* _Work item_
Go through the records, and copy each line in which the string "latched" is present.

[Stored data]
++++++++++++++++++++

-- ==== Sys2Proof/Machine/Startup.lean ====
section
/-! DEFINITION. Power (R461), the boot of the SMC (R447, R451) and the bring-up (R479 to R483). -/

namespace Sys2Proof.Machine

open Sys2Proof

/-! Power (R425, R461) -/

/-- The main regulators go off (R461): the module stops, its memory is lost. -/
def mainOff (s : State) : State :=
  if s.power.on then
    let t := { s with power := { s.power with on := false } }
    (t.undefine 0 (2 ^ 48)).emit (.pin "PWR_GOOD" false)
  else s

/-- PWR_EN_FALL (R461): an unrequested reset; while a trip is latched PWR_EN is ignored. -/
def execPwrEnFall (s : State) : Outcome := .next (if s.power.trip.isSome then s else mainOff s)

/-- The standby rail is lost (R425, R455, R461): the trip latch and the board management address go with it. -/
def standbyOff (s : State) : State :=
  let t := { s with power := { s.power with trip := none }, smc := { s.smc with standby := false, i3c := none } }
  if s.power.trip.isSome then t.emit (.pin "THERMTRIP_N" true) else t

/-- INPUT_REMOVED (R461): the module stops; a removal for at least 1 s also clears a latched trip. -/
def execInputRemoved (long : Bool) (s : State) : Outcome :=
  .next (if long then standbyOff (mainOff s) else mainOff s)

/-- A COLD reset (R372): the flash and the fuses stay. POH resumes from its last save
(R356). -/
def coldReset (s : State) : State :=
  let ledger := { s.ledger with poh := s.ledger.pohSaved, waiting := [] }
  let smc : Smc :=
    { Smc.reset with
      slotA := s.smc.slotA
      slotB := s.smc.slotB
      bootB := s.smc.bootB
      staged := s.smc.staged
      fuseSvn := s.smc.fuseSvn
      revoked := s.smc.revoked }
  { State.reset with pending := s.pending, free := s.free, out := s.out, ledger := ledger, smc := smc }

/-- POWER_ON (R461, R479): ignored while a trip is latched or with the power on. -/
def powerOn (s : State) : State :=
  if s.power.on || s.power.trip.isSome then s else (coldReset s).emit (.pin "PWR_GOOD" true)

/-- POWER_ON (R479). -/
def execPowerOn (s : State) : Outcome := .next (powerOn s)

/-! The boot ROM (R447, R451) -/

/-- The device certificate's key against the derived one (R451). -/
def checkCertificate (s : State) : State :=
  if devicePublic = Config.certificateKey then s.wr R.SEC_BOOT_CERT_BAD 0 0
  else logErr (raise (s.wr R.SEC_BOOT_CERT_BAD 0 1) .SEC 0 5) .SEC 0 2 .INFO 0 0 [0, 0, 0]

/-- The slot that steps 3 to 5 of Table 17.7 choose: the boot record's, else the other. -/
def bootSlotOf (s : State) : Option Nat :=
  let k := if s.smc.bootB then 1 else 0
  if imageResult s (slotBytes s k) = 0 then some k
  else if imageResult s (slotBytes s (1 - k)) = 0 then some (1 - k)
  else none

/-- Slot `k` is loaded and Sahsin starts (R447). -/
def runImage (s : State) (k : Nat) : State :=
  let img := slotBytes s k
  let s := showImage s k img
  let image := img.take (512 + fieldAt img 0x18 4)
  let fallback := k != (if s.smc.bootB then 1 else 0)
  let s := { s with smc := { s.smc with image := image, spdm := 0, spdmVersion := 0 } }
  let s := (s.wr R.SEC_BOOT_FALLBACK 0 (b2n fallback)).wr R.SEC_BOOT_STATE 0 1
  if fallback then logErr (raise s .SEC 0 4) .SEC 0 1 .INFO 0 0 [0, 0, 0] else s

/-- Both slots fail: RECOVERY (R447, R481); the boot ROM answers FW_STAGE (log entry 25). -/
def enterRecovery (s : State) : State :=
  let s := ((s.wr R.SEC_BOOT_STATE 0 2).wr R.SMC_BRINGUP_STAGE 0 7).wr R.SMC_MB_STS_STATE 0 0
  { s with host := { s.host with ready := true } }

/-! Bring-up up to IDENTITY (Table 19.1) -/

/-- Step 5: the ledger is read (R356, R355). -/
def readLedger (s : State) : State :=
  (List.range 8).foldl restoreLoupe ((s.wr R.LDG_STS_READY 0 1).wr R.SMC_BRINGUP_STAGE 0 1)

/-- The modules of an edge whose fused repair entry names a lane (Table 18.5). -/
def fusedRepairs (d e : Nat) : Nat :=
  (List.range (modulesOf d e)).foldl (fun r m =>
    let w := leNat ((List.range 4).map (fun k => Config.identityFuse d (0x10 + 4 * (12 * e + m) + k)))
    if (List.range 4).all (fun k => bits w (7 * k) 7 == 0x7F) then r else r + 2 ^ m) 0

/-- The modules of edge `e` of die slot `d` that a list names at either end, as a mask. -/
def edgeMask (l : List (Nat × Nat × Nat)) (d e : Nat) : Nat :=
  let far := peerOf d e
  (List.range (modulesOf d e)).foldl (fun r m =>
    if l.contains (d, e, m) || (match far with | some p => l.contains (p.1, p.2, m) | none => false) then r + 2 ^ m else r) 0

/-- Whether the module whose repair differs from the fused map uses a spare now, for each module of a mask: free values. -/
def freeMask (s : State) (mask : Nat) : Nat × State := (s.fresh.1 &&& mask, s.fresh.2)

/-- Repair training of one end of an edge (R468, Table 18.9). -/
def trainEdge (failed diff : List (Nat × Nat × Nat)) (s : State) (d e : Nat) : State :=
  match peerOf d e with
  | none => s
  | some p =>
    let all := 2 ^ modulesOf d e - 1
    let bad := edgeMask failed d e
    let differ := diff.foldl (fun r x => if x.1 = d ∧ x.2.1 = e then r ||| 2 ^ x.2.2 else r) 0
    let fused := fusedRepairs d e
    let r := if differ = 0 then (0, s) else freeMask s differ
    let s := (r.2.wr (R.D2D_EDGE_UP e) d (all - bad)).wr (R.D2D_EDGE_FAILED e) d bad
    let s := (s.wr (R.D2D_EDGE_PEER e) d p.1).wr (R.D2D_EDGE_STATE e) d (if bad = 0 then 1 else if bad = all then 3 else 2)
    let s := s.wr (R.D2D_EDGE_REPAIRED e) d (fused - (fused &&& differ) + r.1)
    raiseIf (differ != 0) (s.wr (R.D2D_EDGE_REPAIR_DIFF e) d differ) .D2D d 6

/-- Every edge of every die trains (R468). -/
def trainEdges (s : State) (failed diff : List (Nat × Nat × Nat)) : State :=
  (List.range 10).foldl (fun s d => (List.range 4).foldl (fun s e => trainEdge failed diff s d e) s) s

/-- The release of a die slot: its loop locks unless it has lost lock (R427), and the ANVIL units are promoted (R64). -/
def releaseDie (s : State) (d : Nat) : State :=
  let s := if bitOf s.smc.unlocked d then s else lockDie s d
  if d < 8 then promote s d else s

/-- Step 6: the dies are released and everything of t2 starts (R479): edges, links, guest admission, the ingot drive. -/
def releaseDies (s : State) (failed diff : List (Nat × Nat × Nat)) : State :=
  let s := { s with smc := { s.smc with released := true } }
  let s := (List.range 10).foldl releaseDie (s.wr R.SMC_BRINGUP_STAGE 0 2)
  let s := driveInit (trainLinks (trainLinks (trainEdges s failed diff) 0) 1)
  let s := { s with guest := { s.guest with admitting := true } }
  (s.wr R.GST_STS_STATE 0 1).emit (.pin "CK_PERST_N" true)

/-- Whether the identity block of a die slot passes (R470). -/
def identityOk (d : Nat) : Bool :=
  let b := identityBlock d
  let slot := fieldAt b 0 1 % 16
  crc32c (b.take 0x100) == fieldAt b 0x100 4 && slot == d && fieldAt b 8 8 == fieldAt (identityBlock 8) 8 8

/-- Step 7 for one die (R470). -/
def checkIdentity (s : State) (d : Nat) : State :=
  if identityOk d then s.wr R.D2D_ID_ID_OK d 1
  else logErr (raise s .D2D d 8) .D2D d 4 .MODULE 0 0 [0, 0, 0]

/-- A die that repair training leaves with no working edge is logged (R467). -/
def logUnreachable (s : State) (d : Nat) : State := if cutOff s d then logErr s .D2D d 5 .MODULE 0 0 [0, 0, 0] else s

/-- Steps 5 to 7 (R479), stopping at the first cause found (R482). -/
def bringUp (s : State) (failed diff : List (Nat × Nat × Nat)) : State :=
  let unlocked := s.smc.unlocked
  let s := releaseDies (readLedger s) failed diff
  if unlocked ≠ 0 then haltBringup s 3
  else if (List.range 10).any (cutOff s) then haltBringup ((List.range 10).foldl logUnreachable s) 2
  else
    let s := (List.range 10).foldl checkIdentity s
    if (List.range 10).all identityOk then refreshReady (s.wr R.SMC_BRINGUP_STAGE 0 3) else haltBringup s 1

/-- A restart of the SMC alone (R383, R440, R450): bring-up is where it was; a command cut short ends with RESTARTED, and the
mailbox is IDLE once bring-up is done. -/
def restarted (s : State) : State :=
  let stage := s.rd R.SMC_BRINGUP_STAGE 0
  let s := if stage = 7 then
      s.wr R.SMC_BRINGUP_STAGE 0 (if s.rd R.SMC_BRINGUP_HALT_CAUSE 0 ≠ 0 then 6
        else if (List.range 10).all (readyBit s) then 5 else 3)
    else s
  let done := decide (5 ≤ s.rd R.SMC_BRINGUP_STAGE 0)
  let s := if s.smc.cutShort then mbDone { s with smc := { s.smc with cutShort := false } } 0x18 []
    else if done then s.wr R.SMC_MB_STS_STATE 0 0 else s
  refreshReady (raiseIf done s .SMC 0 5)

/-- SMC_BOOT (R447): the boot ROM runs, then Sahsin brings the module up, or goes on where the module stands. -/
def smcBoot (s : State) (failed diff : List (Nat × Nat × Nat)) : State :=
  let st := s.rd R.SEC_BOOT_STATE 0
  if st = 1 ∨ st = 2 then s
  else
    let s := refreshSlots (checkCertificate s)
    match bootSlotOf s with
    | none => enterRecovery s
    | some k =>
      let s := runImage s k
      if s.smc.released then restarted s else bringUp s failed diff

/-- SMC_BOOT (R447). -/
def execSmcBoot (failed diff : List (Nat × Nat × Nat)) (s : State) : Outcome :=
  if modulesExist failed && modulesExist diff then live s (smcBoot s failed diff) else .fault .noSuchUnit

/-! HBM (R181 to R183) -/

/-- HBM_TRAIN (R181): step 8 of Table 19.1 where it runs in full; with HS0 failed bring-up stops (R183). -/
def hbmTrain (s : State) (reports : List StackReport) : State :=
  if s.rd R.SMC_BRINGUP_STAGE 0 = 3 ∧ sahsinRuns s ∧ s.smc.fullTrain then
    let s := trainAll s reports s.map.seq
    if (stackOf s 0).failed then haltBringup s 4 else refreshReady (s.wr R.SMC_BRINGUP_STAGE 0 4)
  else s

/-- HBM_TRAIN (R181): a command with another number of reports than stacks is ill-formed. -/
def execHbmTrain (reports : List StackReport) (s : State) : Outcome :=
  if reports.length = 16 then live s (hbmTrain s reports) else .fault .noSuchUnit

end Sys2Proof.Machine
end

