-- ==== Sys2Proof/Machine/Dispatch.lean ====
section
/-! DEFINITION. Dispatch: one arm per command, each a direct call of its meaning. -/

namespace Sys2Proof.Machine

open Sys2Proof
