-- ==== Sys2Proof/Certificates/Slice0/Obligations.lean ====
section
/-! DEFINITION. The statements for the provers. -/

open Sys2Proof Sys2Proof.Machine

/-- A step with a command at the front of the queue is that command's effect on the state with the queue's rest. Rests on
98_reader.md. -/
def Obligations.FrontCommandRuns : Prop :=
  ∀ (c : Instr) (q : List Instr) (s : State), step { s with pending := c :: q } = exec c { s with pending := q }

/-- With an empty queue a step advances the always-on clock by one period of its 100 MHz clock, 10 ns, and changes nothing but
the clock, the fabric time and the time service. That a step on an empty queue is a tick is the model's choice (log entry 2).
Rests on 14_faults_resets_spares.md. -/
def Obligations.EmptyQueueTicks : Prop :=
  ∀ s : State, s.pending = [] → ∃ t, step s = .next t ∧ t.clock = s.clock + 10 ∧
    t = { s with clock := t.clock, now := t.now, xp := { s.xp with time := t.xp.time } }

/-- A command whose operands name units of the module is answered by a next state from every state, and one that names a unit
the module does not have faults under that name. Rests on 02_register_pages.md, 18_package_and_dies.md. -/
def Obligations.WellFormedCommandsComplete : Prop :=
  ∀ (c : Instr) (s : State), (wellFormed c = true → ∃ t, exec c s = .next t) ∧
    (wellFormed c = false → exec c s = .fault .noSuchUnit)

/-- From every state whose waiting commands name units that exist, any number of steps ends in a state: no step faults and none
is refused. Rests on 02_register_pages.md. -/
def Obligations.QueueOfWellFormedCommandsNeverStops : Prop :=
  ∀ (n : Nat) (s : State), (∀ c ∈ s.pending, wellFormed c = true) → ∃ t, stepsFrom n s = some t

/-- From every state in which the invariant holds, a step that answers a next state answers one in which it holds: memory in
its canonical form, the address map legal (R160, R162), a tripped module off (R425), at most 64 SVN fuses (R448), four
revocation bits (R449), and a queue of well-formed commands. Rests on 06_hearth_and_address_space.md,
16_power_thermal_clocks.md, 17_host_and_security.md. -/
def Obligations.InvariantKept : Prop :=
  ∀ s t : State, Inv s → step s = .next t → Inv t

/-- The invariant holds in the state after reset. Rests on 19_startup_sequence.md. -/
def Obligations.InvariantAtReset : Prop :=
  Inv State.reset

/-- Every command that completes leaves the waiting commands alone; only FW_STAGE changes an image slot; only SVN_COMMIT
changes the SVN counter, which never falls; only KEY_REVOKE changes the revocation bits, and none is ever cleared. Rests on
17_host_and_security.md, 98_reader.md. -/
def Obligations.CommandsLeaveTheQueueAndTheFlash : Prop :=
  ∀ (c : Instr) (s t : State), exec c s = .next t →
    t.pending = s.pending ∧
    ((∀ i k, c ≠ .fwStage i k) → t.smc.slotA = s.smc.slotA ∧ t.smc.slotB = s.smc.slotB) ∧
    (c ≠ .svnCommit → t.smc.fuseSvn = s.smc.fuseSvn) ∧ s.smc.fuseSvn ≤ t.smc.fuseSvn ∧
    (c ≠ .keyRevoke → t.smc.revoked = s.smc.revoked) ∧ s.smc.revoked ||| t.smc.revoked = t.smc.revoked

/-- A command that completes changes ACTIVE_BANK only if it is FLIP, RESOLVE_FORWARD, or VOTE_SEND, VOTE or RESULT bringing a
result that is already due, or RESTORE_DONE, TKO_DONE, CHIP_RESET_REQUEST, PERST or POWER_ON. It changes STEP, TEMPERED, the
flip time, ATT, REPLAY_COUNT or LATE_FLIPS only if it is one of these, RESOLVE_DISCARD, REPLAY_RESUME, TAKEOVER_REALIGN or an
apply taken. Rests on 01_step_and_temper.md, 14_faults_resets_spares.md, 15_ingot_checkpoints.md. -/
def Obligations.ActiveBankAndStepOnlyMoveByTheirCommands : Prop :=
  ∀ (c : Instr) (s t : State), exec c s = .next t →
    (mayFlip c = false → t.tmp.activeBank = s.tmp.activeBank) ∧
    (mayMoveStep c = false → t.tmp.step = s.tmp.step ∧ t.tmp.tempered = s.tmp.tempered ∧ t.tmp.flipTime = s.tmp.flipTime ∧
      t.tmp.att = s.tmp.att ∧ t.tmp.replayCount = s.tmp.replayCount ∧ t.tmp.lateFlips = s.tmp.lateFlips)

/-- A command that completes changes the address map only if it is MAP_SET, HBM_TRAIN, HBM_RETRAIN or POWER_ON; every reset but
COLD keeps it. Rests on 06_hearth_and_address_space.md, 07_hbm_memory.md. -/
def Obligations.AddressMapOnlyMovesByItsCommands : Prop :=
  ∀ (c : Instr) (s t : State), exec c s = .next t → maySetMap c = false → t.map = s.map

++++++++++++++++++++

* _Exercise output_
/-- PWR_EN_FALL (R461): an unrequested reset; while a trip is latched PWR_EN is ignored. -/
/-- INPUT_REMOVED (R461): the module stops; a removal for at least 1 s also clears a latched trip. -/
/-- POWER_ON (R461, R479): ignored while a trip is latched or with the power on. -/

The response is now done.